Health care reform is hardly the first issue over
which the federal government has confronted the need to introduce a
level of discipline and control over the private market to protect the
public’s health and meet our desire for stability and reliability.
Government has faced similar challenges in the areas of banking,
industrial safety and transportation. Surely health care is as
important to society.

Markets at all costs?  Has Mr. Silver been paying attention during those 60 years of work in public health?  For the last 40 or so, starting with that Johnson Administration he worked in, America has systematically reduced the role of markets in virtually every area of health care.  The government’s share of health care expenditure has steadily increased.  Samuel Baker at the University of South Carolina has a nice summary here [4] taken from government data.   In 1960, Federal spending on health care was about 10%.  Today it’s about 30%.  Throw in state expenditures and you get up to about 40%.  Throw in the subsidy to spending from being businesses and individuals deducting spending from taxes and you get to 60%.  And that doesn’t include state mandates, requirements that private insurance cover particular items such as eyeglasses or counseling that raises the cost of private insurance beyond what it otherwise would be.
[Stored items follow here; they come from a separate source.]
/-- R405: an entry: its sector, source, region, partition and event. -/
def State.addLoss (s : State) (sector src reg part evt : Nat) : State :=
  match s.loss with
  | none => s
  | some l =>
    let s1 :=
      if l.cnt < l.cap then
        s.ridgePost (l.addr + 64 + 16 * l.cnt)
          (natBytes 8 (deviceAddr (sector * 64)) ++ natBytes 8 (src + reg % 32 * 2 ^ 8 + part % 32 * 2 ^ 13 + evt % 2 ^ 32 * 2 ^ 32))
      else s
    let l' := { l with cnt := l.cnt + 1, ovf := l.ovf || decide (l.cap ≤ l.cnt), due := sadd evt l.due }
    { s1 with loss := some l' }.writeLossHeader l'

/-- R405: a reset or fencing event begins. -/
def State.lossEvent (s : State) : State := { s with loss := s.loss.map (fun l => { l with evt := l.evt + 1 }) }

/-- R405: the number of the latest event. -/
def State.lossEvt (s : State) : Nat := (s.loss.map (·.evt)).getD 0

/-- R405: the vector is raised once the last entry of an event has been counted. -/
def State.lossDone (s : State) (evt : Nat) : State :=
  match s.loss with
  | some l => if evt ∈ l.due then ({ s with loss := some { l with due := sdel evt l.due } }).interrupt physFunction l.vec else s
  | none => s

/-- R406: a sector takes the value that last reached the ridge cache. -/
def State.loseSector (s : State) (sector : Nat) : State :=
  match kfind sector s.ridge with
  | none => s
  | some (cells, tags) =>
    let s1 := { s with
      mem := cells.foldl (fun (m : List Host.Cell) (c : Nat × Byte) => kput 0#8 c.1 c.2 m) (s.mem.filter (fun c => decide (c.1 / 64 ≠ sector))),
      tags := tags.foldl (fun (t : List Nat) g => sadd g t) (s.tags.filter (fun g => decide (g / 4 ≠ sector))) }
    s1.dirRecall sector

/-- A cluster's slice holds a sector dirty. -/
def State.dirtyIn (s : State) (sector cl : Nat) : Bool :=
  decide (s.sectorIn sector cl = .m) || decide (s.sectorIn sector cl = .o)

/-- R397 step 1, R398: the slices of a region written back and emptied; the dirty sectors among `lost` are not written
back and are recorded. -/
def State.writeBack (s : State) (r : Nat) (lost : List Nat) : State :=
  let cls := clustersOfRegion r
  let bad := lost.filter (fun x => cls.any (s.dirtyIn x))
  let part := ((s.region r).part.getD 31)
  let s1 := bad.foldl (fun (st : State) x => (st.loseSector x).addLoss x 1 r part (s.region r).evt) s
  let mine := s1.dir.filter (fun e => decide (e.1 % 256 ∈ cls))
  let dirty := (mine.filter (fun e => decide (e.2 = .m) || decide (e.2 = .o))).map (·.1 / 256)
  let s2 := { s1 with dir := s1.dir.filter (fun e => !decide (e.1 % 256 ∈ cls)) }
  dirty.foldl (fun (st : State) x => st.writtenBack x) s2

/-- R398: some sector of the list is dirty in the region's slices, so that its loss is recorded. -/
def State.losesAny (s : State) (r : Nat) (lost : List Nat) : Bool :=
  lost.any (fun x => (clustersOfRegion r).any (s.dirtyIn x))

/-! ### Reset and scrub (R394, R397, R407) -/

/-- R394: the reset line of a region: its strands stop without a save, its entries and commands are discarded, and what is
still to be reported to its strands has no receiver (R411). -/
def State.assertReset (s : State) (r : Nat) : State :=
  let s1 := (coresOfRegion r).foldl (fun (st : State) k =>
    if (kfind k st.cores).isNone then st
    else st.updCore k (fun c => { c with slots := [], seq := [], phase := none, transfers := [], held := [] })) s
  let s2 := (clustersOfRegion r).foldl (fun (st : State) cl =>
    if (kfind cl st.clusters).isNone then st
    else st.updCluster cl (fun c => { c with cmds := [], copies := [], owned := [], tileFail := [] })) s1
  { s2 with
    accesses := s2.accesses.filter (fun a => decide (regionOf a.2.core ≠ some r)),
    refusals := s2.refusals.filter (fun a => decide (regionOf a.2.src.core ≠ some r)) }.dropEnded s

/-- R365: the clusters of a region are resident for no stage, in the save sets of contexts either. -/
def State.forgetImages (s : State) (r : Nat) : State :=
  { s with contexts := s.contexts.map (fun e => (e.1, { e.2 with save := e.2.save.map (fun x => { x with
      clusters := x.clusters.map (fun c => if c.1 ∈ clustersOfRegion r then (c.1, { c.2 with resident := none }) else c) }) })) }

/-- R403: every permission that names a cluster of the region is gone, and those that its clusters name. -/
def State.clearWindows (s : State) (r : Nat) : State :=
  let cls := clustersOfRegion r
  { s with clusters := s.clusters.map (fun c =>
      (c.1, { c.2 with perm := if decide (c.1 ∈ cls) then [] else c.2.perm.filter (fun x => !decide (x ∈ cls)) })) }

/-- R407 step 1: the reset of a region begins. -/
def State.beginReset (s : State) (r : Nat) : State :=
  ((s.assertReset r).clearWindows r).regionTo r (fun x =>
    { x with st := .resetting, rst := true, closing := true, nrst := x.nrst + 1, evt := s.lossEvt, resetAt := s.now })

/-- R396, R399, R411: packets on their way as a region is scrubbed: those of its own cores are gone with them, and those for
its cores are refused. -/
def State.scrubFlights (s : State) (r : Nat) : State :=
  let mine (k : Nat) : Bool := decide (regionOf k = some r)
  let s1 := (s.flights.filter (fun f => mine f.2.dst && !mine f.2.src.core)).foldl (fun (st : State) f =>
    st.refuse f.2.src 0x10 f.2.addr) s
  { s1 with flights := s1.flights.filter (fun f => !mine f.2.dst && !mine f.2.src.core),
            refusals := s1.refusals.filter (fun f => !mine f.2.src.core) }

/-- R397 steps 2 to 7: scratchpads, anvils, event units, channels, ATCs, registers and permission tables cleared, with the
windows of the region (R403). -/
def State.scrub (s0 : State) (r : Nat) : State :=
  let s := ((s0.scrubFlights r).clearWindows r).forgetImages r
  let inReg (a : Nat) : Bool := isSpad a && decide (regionOf (spadCore a) = some r)
  ({ s with
    mem := s.mem.filter (fun c => !inReg c.1),
    tags := s.tags.filter (fun g => !inReg (g * 16)),
    cores := (coresOfRegion r).foldl (fun (m : List (Nat × Core)) k => kset k { Core.init with cycleBase := s.now } m) s.cores,
    clusters := s.clusters.filter (fun c => !decide (c.1 ∈ clustersOfRegion r)) } : State).settleDrops.settlePages

/-! ### Partitions (R400, R402, R408) -/

/-- R402, R408: a partition dissolved: its window and the window's tags are zeroed. -/
def State.dissolve (s : State) (p : Nat) : State :=
  match s.partition p with
  | none => s
  | some x =>
    let inWin (a : Nat) : Bool := decide (privBase p ≤ a) && decide (a < privBase p + x.window)
    { s with
      mem := s.mem.filter (fun c => !inWin c.1),
      tags := s.tags.filter (fun g => !inWin (g * 16)),
      dir := s.dir.filter (fun e => !inWin (e.1 / 256 * 64)),
      ridge := s.ridge.filter (fun e => !inWin (e.1 * 64)),
      partitions := kdel p s.partitions }

/-- R408: a region leaves its partition, which is dissolved when none remain. -/
def State.leavePartition (s : State) (r : Nat) : State :=
  match s.partitions.find? (fun e => decide (r ∈ e.2.regions)) with
  | none => s
  | some (p, x) =>
    let rest := x.regions.filter (fun y => decide (y ≠ r))
    let s1 := s.setRegion r { s.region r with part := none }
    if rest.isEmpty then s1.dissolve p else s1.updPartition p (fun x => { x with regions := rest })

/-- R413: *faulted* contexts of a partition are *bound* again once every region of it is *ready* or back in use. -/
def State.partitionReady (s : State) (p : Nat) : State :=
  match s.partition p with
  | none => s
  | some x =>
    if x.regions.all (fun r => decide ((s.region r).st = .ready) || decide ((s.region r).st = .assigned)) then
      { s with contexts := s.contexts.map (fun c =>
          if c.2.part = p ∧ c.2.st = .faulted then (c.1, { c.2 with st := .bound }) else c) }
    else s

/-- R408: `PARTID` of the groups of a partition as its regions now are. -/
def State.renewPartId (s : State) (p : Nat) : State :=
  { s with groups := s.groups.map (fun (e : Nat × Group) =>
      (e.1, if e.2.part = p then { e.2 with partId := BitVec.ofNat 64 (s.partIdFor p (e.2.partId.toNat / 2 ^ 8)) } else e.2)) }

/-- R408: a region enters *quarantined*. -/
def State.quarantine (s : State) (r : Nat) : State :=
  let p := s.partitions.find? (fun e => decide (r ∈ e.2.regions))
  let s0 := match p with
    | some e => (s.leavePartition r).renewPartId e.1
    | none => s.leavePartition r
  let s1 := s0.regionTo r (fun x =>
    { x with st := .quarantined, part := none, gate := false, closing := false, rst := false })
  match p with
  | some e => s1.partitionReady e.1
  | none => s1

/-- R419: some function of a partition holds its interface locked. -/
def State.partLocked (s : State) (p : Nat) : Bool :=
  s.vfs.any (fun v => decide (v.2.part = some p) && decide (v.2.tdisp ≠ .unlocked))

/-- R402: the units of 2 MiB that the windows of all partitions but one may leave to it. -/
def State.windowRoom (s : State) (p : Nat) : Nat :=
  49152 - ((s.partitions.filter (fun e => decide (e.1 ≠ p))).map (fun e => e.2.window / 2 ^ 21)).sum

/-- R402: the window size of a new partition: as firmware has set it, or a free choice of firmware's (log 58), with all
windows within 96 GiB. -/
def State.newWindow (s : State) (p : Nat) : Nat :=
  min ((kfind p s.windowUnits).getD (Config.windowUnits p % 2048 + 1)) (s.windowRoom p) * 2 ^ 21

/-- R402: firmware sets the window of a partition; the bytes that it loses are zeroed. -/
def State.setWindow (s : State) (p units : Nat) : State :=
  let s1 := { s with windowUnits := kset p units s.windowUnits }
  match s.partition p with
  | none => s1
  | some x =>
    let w := units * 2 ^ 21
    if s.partLocked p ∨ s.windowRoom p < units then s1
    else
      let gone (a : Nat) : Bool := decide (privBase p + w ≤ a) && decide (a < privBase p + x.window)
      { s1 with
        mem := s.mem.filter (fun c => !gone c.1),
        tags := s.tags.filter (fun g => !gone (g * 16)),
        dir := s.dir.filter (fun e => !gone (e.1 / 256 * 64)),
        ridge := s.ridge.filter (fun e => !gone (e.1 * 64)) }.updPartition p (fun y => { y with window := w })

/-! ### Events -/

/-- R394: a region whose rail drops loses its state: it is as after power-on (logs 2 and 3). -/
def State.losePower (s : State) (r : Nat) : State := ((s.assertReset r).scrub r).setRegion r { s.region r with rail := false }

/-- R394, R395, R453: firmware raises or drops the rail of a region, in whatever state it is; the bit is stored, and R395
says which state follows. -/
def regionRail (r : Nat) (up : Bool) (s : State) : Option State :=
  if 20 ≤ r then none
  else
    match (s.region r).st, up with
    | .off, true => some (s.regionTo r (fun x => { x with st := .scrubbing, rail := true, clk := true, gate := false, lasting := false }))
    | _, true => some (s.setRegion r { s.region r with rail := true })
    | .ready, false => some ((s.losePower r).regionTo r (fun x => { x with st := .off }))
    | .quarantined, false => some ((s.losePower r).regionTo r (fun x => { x with st := .off }))
    | _, false => some (s.losePower r)

/-- R394, R395: firmware stops or restarts the clock of a region; R453: no clock is raised on a region whose rail is down;
else the bit is stored, and R395 says which state follows. -/
def regionClk (r : Nat) (run : Bool) (s : State) : Option State :=
  if 20 ≤ r then none
  else
    match (s.region r).st, run with
    | .ready, false => some (s.regionTo r (fun x => { x with st := .gated, clk := false, left := .ready }))
    | .assigned, false => some (s.regionTo r (fun x => { x with st := .gated, clk := false, left := .assigned }))
    | _, false => some (s.setRegion r { s.region r with clk := false })
    | .gated, true => if (s.region r).rail then some (s.regionTo r (fun x => { x with st := x.left, clk := true })) else none
    | _, true => if (s.region r).rail then some (s.setRegion r { s.region r with clk := true }) else none

/-- R394, R395, R407, R453: the reset line of a region is asserted or released; on an assigned region its assertion begins a
reset. -/
def regionRst (r : Nat) (on : Bool) (s : State) : Option State :=
  if 20 ≤ r then none
  else if !on then some (s.setRegion r { s.region r with rst := false })
  else if (s.region r).st = .assigned then some (s.lossEvent.beginReset r)
  else some ((s.assertReset r).setRegion r { s.region r with rst := true })

/-- R394, R453: the gate opens only on an assigned region. -/
def regionGate (r : Nat) (openIt : Bool) (s : State) : Option State :=
  if 20 ≤ r then none
  else if openIt then
    if (s.region r).st = .assigned then some (s.setRegion r { s.region r with gate := true }) else none
  else some (s.setRegion r { s.region r with gate := false })

/-- R405: the event's vector, once no region of it is still closing its gate, so that its last entry has been counted. -/
def State.lossSettled (s : State) (evt : Nat) : State :=
  if s.regions.any (fun r => r.2.closing && decide (r.2.evt = evt)) then s else s.lossDone evt

/-- R394: the blocks of a region have power and a clock. -/
def Region.powered (x : Region) : Bool := x.rail && x.clk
The most dramatic example of how little a role markets play in health care is out-of-pocket expenditure.  In 1960, 50% of all spending came out of the consumer’s pocket.  Today it’s 10%. 

Silver is right about one thing.  It’s is a dysfunctional system.  How could it possibly perform well when the people who spend the money are not the people who consume the product?  To suggest that the solution to this dysfunctionality is to increase the role of government and reduce the role of the individual is to suggest that someone who finds himself in a hole should not only keep digging but replace his shovel with a backhoe.

Today’s op-ed follows this book review [5] from earlier in the week and this column [6] from two weeks ago that make the same point—boy, do markets fail in health care.  Maybe they do.  It sure would be nice to find out.